- Records provided
┏━━
-- ==== Sys2Proof/Machine/Fetch.lean ====
section
/-! DEFINITION. The fetch, window and decode stages of the cycle (rules R69, R70, R71), and the placing of an opcode-table
word where the next fetch reads. -/

namespace Sys2Proof.Machine

/-- Fetch: the opcode byte at the program counter; none when the program counter ran past the end (rule R69). -/
def fetchOpcode (s : State) : Option Byte :=
  (memRead s.rom s.pc.toNat 1).bind List.head?

/-- The parameter window: `L(op)` bytes from pc + 1; none when they do not fit (rule R70). -/
def fetchWindow (cfg : Config) (op : Byte) (s : State) : Option (List Byte) :=
  memRead s.rom (s.pc.toNat + 1) (windowLen cfg op)

/-- The instruction at the program counter, or the fatal kind the stage reports. The window comes before decode and
register validation (rules R67, R70, R102). -/
def fetch (cfg : Config) (s : State) : Except FatalKind Instr :=
  match fetchOpcode s with
  | none => .error .illegalMemoryAccess
  | some op =>
    match fetchWindow cfg op s with
    | none => .error .illegalMemoryAccess
    | some w => .ok (decodeFields cfg op w)

/-- Write bytes into program memory from an address on, leaving out those past the end of the space. This is the host's
filling of program memory (rule R117); no instruction does it. -/
def placeInRom (m : Memory) (addr : Nat) (bytes : List Byte) : Memory :=
  Memory.writeBytes m addr (bytes.take (spaceSize - addr))

/-- The bytes of program memory from the program counter to the end of the space. -/
def romBytesFrom (s : State) : List Byte :=
  (List.range (spaceSize - s.pc.toNat)).map fun k => Memory.read s.rom (s.pc.toNat + k)

end Sys2Proof.Machine
end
┗━━
The expected answer holds each line from the listing above where the string "match" is present.

- Answer space
  match fetchOpcode s with
    match fetchWindow cfg op s with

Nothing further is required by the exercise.